The invention also relates to a cement mortar manufacturable from water and a dry mortar as described above to a suitable consistency, in a ratio of dry mortar water from about 100: 20 to about 100: 25, especially suitable by mixing preferably which cement mortar is as floor mortar in applications where low density required. The amount of water must not be too high because the balls of expanded glass otherwise the other components and float can be added, the mill is a very simple procedure while the mill a solidification time of about 1-1.5 hours separate from to the surface. Since only water needs preparation, there is no risk of incorrect dosing. usually pumpable and has and is completely cured within 24 hours. The invention also relates to a solid as described above which is made to harden, a structure which solid structure is preferably included in a floor construction, in particular a floor construction on a ship. Preferably, a suitable substrate, for example a floor, is provided with cement mortar according to the invention, after which it is left to harden. The invention is particularly suitable for the manufacture of floors in all kinds of buildings and is particularly advantageous for floors where low weight and high compressive strength are high. The method of manufacture is required and where the requirements for fire safety according to the invention are thus very advantageous in the manufacture of floors in ships. solid hardened cement mortar with a density lower than about 1100 kg / m3, preferably lower than about 900 kg / m3, and with a pressure holding 196 higher than about 9 MPa, preferably higher than about 11 MPa, which structure is manufactured. The invention relates to a structure of strength according to European standard EN Suitably the flexural strength is 3 MPa. The solid structure carried by the method described above. the strength according to the said European standard higher than about preferably higher than about 4 MPa. 502 463 l5 20 25 30 6 is suitably included in a floor construction, preferably a floor construction on a ship.
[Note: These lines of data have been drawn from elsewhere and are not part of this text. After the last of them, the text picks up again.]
theorem firstTimer_of_firstToExpire {s : State} {x : WindowTimer} {t : Nat} (h : firstToExpire s x t) :
    firstTimer (untilTimer s) windowTimers = some (x, t) := by
  obtain ⟨hleft, hfirst⟩ := h
  refine firstTimer_of_first (mem_windowTimers x) (by rw [untilTimer_eq, hleft]) fun y _ u hu => ?_
  rw [untilTimer_eq] at hu
  exact hfirst y u hu

theorem ne_none_of_stands {limit : Nat} {t : Option Nat} (h : stands limit t) : t ≠ none := by
  obtain ⟨x, rfl, -⟩ := h
  exact Option.some_ne_none x

/-- A timer that stands at its limit expires by its row; of a lease the row asks that a PACK MANUAL move holds it. -/
theorem exec_commandOf {s : State} {x : WindowTimer} (hleft : leftFor s x = some 0)
    (hlease : x = .lease → ∃ m, s.window.move = some m ∧ m.kind = .manual ∧ m.source = .pack) :
    exec (commandOf x) s = .next (conclude (expire x s)) := by
  have huntil : untilTimer s x = some 0 := (untilTimer_eq s x).trans hleft
  obtain ⟨hcond, htimer⟩ := Option.ite_none_right_eq_some.mp huntil
  have hexp : expired s.window x := (timerLeft_eq_zero s.window x).mp htimer
  obtain ⟨hwin, hruns⟩ := (Bool.and_eq_true ..).mp hcond
  have hact (hx : x.runsAsleep = false) : active s = true :=
    (active_iff_operating s).mpr ⟨operating_of_hasWindow hwin, by simpa [hx] using hruns⟩
  cases x
  case heat => exact exec_thermalHeatTick hwin (hact rfl) (.inr hexp)
  case stall => exact exec_of_event rfl (by rw [hact rfl, huntil]; rfl) rfl
  case coast => exact exec_coastEnd hwin (hact rfl) (ne_none_of_stands hexp)
  case lease =>
    obtain ⟨m, hm, hkind, hsource⟩ := hlease rfl
    exact exec_packLeaseExpiry hwin (hact rfl) hm hkind hsource
  case globalLease =>
    obtain ⟨m, hm, hkind, -⟩ := hexp
    exact exec_globalLeaseExpiry hwin (hact rfl) hm hkind
  case spentHold =>
    exact exec_spentHoldExpiry hwin (hact rfl) fun hnone => by simp [expired, hnone, spent] at hexp
  case globalSpent =>
    exact exec_globalSpentHoldExpiry hwin (hact rfl) fun hnone => by simp [expired, hnone, spent] at hexp
  case brake =>
    obtain ⟨hbrake, -⟩ := hexp
    exact exec_windowBrakeEnd hwin (hact rfl) hbrake
  case ramp =>
    obtain ⟨hdrive, -⟩ := hexp
    exact exec_rampStep hwin (hact rfl) hdrive
  case excursion =>
    obtain ⟨hdrive, hout⟩ := hexp
    exact exec_supplyExcursion hwin (hact rfl) hdrive (ne_none_of_stands hout)
  case overcurrent =>
    obtain ⟨hdrive, -⟩ := hexp
    exact exec_windowOvercurrent hwin (hact rfl) hdrive
  case openLoad =>
    obtain ⟨hdrive, r, hr, hload⟩ := hexp
    exact exec_windowOpenLoad hwin (hact rfl) hdrive hr (ne_none_of_stands hload)
  case cool =>
    obtain ⟨hoff, -⟩ := hexp
    exact exec_thermalCoolTick hwin hoff
  case counterReset => exact exec_reversalCounterReset hwin (ne_none_of_stands hexp)

/-- What remains until a run stalls: 150 ms without a step (R98). -/
theorem untilTimer_stall {s : State} {r : Run} (hwin : hasWindow s = true) (hact : active s = true)
    (hb : s.window.bridge = .drive) (hr : s.window.run = some r) :
    untilTimer s .stall = some (150000 - r.stall) := by
  obtain ⟨-, hawake⟩ := (active_iff_operating s).mp hact
  rw [untilTimer_eq, leftFor, if_pos ⟨hwin, .inl hawake⟩]
  simp only [if_pos hb, hr, Option.map_some]

theorem exec_windowStall {s : State} {r : Run} (hwin : hasWindow s = true) (hact : active s = true)
    (hb : s.window.bridge = .drive) (hr : s.window.run = some r) (hstall : 150000 ≤ r.stall) :
    exec .windowStall s = .next (conclude (stalled s)) := by
  have huntil := untilTimer_stall hwin hact hb hr
  rw [Nat.sub_eq_zero_of_le hstall] at huntil
  exact exec_of_event rfl (by rw [hact, huntil]; rfl) rfl

theorem exec_windowStall_early {s : State} {r : Run} (hwin : hasWindow s = true) (hact : active s = true)
    (hb : s.window.bridge = .drive) (hr : s.window.run = some r) (hstall : r.stall < 150000) :
    exec .windowStall s = .next s := by
  refine event_of_false s stalled ?_
  rw [untilTimer_stall hwin hact hb hr, hact, Bool.true_and, beq_eq_false_iff_ne, ne_eq, Option.some.injEq]
  omega

theorem exec_hallStep {s : State} (n : Nat) (hwin : hasWindow s = true) :
    exec (.hallStep n) s = .next (conclude (hallEdge (elapseTimers (32 + n / 2000000) n s))) :=
  event_of_true s (fun s => hallEdge (elapseTimers (expiriesWithin n) n s)) hwin

theorem rampOver_of_run {s : State} {r : Run} (hr : s.window.run = some r) :
    rampOver s =
      { s with window :=
        { s.window with run := some { r with ramp := min 400 (r.ramp + 40), rampTimer := r.rampTimer - 10000 } } } := by
  simp only [rampOver, onWindow, hr]
  rfl

theorem windowBrakeOver_of_none {s : State} (h : s.window.move = none) :
    windowBrakeOver s = onWindow switchOff s := by
  simp only [windowBrakeOver, h]

theorem windowBrakeOver_of_some {s : State} {m : Move} (h : s.window.move = some m) :
    windowBrakeOver s = startRun m s := by
  simp only [windowBrakeOver, h]

/-! ## Hall edges (R96, R97, R118, R119) -/

theorem stepPosition_eq (d : Dir) (w : Window) :
    stepPosition d w =
      min (if w.knowledge = .positioned then w.pTop.getD 4095 else 4095)
        (match d with | .up => w.p + 1 | .down => w.p - 1) := by
  refine congrArg₂ min ?_ (by cases d <;> rfl)
  cases hk : w.knowledge
  case positioned => cases w.pTop <;> rfl
  all_goals simp

theorem hallEdge_of_brake {s : State} (h : s.window.bridge = .brake) :
    hallEdge s = onWindow (fun w => { w with p := stepPosition w.lastDir w }) s := by
  simp only [hallEdge, h]

theorem hallEdge_of_coast {s : State} (h : s.window.bridge = .off) (hc : s.window.coast ≠ none) :
    hallEdge s = onWindow (fun w => { w with p := stepPosition w.lastDir w }) s := by
  simp only [hallEdge, h, if_pos (Option.isSome_iff_ne_none.mpr hc)]

theorem hallEdge_of_rest {s : State} (h : s.window.bridge = .off) (hc : s.window.coast = none) :
    hallEdge s = unexpectedEdge s := by
  simp [hallEdge, h, hc]

theorem hallEdge_of_drive {s : State} {r : Run} (h : s.window.bridge = .drive) (hr : s.window.run = some r) :
    hallEdge s = drivenStep r s := by
  simp only [hallEdge, h, hr]

/-- The window after a step of a run, its stall timer restarted (R96, R98). -/
def steppedRun (r : Run) (s : State) : State :=
  { s with window := { s.window with p := stepPosition r.dir s.window, run := some { r with stall := 0 } } }

theorem drivenStep_of_down {s : State} {r : Run} (h : r.dir = .down) :
    drivenStep r s = reversalStep { steppedRun r s with pinch := { s.pinch with counter := some 0 } } := by
  simp only [drivenStep, h, steppedRun]
  rfl

theorem drivenStep_of_up {s : State} {r : Run} (h : r.dir = .up) :
    drivenStep r s =
      let u := pinchUpStep (stepReads r (steppedRun r s)) s.pinch
      if u.2 = true then declarePinch { steppedRun r s with pinch := u.1 }
      else { steppedRun r s with pinch := u.1 } := by
  simp only [drivenStep, h, steppedRun]
  rfl

theorem unexpectedEdge_of_few {s : State} (h : s.window.unexpected < 15) :
    unexpectedEdge s = { s with window := { s.window with unexpected := s.window.unexpected + 1 } } := by
  have hcount : ¬ s.window.unexpected + 1 = 16 := by omega
  exact (if_neg (by omega)).trans (if_neg hcount)

/-- The 16th unexpected edge ends the knowledge of the position (R97). -/
theorem unexpectedEdge_of_last {s : State} (h : s.window.unexpected = 15) :
    unexpectedEdge s =
      capture .windowHall ((knowledgeCode s.window.knowledge).setWidth 8) 16 0
        (setKnowledge .unpositioned { s with window := { s.window with unexpected := 16 } }) := by
  have hedge : onWindow (fun w => { w with unexpected := w.unexpected + 1 }) s =
      { s with window := { s.window with unexpected := 16 } } := by rw [onWindow, h]
  unfold unexpectedEdge
  rw [if_neg (by omega), hedge]
  rfl

theorem unexpectedEdge_of_many {s : State} (h : 16 ≤ s.window.unexpected) : unexpectedEdge s = s := if_pos h

/-! ## The start of a run (R104, R109, R113, R117) -/

theorem startsOverride_eq (m : Move) (n : Nat) :
    startsOverride m n =
      decide (m.kind = .manual ∧ m.dir = .up ∧ (m.source = .ownSwitch ∨ m.source = .pack) ∧ 2 ≤ n) := by
  rw [Bool.eq_iff_iff]
  simp [startsOverride, and_assoc]

theorem accMode_eq (d : Dir) (k : Knowledge) (o : Bool) :
    accMode d k o =
      if d = .up ∧ ¬ o = true then
        (match k with | .positioned => .sector | .bottomKnown => .bin | .unpositioned => .none)
      else .none := by
  cases d <;> cases o <;> cases k <;> rfl

/-- The state with the run of `m` in its records, before its heat is tested. -/
def runStarted (m : Move) (s : State) : State :=
  onPinch (pinchRunStart m.dir s.window.knowledge (startsOverride m s.window.reversals))
    (onWindow (driveRun m)
      (if s.window.bridge = .off then
        markRecord .windowRecord (onWindow (fun w => { w with movingMarker := true }) s)
      else s))

theorem runStarted_window (m : Move) (s : State) :
    (runStarted m s).window.heat = min 1000 (s.window.heat + 10) ∧ (runStarted m s).window.bridge = .drive := by
  unfold runStarted
  split <;> exact ⟨rfl, rfl⟩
The invention is illustrated by the following embodiments, which, however, are not intended to limit the same.

Unless otherwise stated, all content and percentages are by weight% based on total weight.

EXAMPLE 1: A powder composition was prepared by dry blending according to the following recipe: 4% fast hardening portland cement, 30% aluminate cement, 9% calcium sulphate α-hemihydrate, 18% quartz sand, 14% limestone flour, 15% aluminosilicate mineral consisting of a mixture of mica , chlorite and quartz, 8.5% redispersion powder of vinyl acetate - 0.8% min / formaldehyde resin, sodium salt of sulfonated mela - 0.25% lithium carbonate, ethylene copolymer, propylene oxide / ethylene oxide - 0.1% 0.25% Foam polyglycol / hydrocarbon mixture, and 0.1% chromate polymer, 0.1% tartaric acid, reducing agent of granulated ferrous sulphate. The resulting powder mixture was filled with spherical balls of granulated and expanded recycled glass core and an outer 0.25 to 4 mm. Three dry mortar compositions containing 35% (Mill I), 50% (Mill II) and 60% (Mill III) glass beads were prepared.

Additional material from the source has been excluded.